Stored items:

___

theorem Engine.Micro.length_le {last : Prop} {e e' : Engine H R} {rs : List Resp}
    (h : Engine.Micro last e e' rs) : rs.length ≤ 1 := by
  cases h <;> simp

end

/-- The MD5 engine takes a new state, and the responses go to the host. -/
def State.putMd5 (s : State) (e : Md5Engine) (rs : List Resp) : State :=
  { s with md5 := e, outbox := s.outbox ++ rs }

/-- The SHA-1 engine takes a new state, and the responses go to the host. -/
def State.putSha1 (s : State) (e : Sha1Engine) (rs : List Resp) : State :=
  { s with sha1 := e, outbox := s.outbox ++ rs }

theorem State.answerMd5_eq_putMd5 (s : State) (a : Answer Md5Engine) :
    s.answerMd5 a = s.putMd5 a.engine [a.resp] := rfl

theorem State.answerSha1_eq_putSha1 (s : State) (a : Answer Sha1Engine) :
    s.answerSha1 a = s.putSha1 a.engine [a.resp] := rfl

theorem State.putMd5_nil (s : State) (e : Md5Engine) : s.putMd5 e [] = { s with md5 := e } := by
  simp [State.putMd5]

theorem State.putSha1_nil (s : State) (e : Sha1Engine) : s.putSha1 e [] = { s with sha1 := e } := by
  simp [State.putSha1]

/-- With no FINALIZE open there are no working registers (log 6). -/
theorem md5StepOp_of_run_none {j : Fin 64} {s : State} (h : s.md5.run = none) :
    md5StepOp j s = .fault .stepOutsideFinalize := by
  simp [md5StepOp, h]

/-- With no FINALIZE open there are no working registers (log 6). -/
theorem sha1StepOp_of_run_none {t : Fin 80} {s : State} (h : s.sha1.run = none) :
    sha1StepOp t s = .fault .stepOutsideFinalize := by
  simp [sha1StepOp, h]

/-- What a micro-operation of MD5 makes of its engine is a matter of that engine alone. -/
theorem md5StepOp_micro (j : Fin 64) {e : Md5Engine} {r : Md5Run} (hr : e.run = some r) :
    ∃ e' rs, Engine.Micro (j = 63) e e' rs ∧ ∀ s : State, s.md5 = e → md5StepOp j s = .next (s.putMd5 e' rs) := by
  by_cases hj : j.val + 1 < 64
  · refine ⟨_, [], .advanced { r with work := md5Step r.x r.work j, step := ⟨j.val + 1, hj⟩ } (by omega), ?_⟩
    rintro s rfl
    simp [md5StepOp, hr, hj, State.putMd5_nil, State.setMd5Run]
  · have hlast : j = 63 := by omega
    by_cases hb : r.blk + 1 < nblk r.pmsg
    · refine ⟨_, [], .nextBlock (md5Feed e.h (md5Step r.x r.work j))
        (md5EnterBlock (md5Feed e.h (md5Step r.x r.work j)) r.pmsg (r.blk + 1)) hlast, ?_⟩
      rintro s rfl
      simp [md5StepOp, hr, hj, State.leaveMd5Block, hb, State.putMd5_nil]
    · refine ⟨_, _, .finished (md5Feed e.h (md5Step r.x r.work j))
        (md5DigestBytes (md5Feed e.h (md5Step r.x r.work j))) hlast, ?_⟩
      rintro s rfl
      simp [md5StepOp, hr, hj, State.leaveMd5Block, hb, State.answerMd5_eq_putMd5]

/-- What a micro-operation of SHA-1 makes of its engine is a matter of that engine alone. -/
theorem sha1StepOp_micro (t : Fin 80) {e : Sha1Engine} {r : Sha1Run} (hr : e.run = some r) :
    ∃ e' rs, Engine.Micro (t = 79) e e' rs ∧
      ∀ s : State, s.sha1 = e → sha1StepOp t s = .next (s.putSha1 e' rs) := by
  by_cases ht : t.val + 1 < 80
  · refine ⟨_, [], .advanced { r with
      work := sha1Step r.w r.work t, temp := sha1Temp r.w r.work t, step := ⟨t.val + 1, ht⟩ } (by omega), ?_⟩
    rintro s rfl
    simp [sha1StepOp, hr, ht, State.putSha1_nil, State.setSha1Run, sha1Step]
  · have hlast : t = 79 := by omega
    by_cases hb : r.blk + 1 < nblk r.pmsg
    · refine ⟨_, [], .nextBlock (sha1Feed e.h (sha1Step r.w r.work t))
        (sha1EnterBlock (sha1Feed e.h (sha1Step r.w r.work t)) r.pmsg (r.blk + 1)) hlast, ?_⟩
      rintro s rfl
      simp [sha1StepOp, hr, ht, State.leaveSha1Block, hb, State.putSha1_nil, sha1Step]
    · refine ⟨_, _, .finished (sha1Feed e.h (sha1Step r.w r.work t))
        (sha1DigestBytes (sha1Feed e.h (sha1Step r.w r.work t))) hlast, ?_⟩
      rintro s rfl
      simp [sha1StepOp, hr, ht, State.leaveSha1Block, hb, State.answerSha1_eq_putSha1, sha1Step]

___

**Your instructions**.
If a line in the entries above contains "alone", it counts toward the total; give only that total.

**Task response**.
2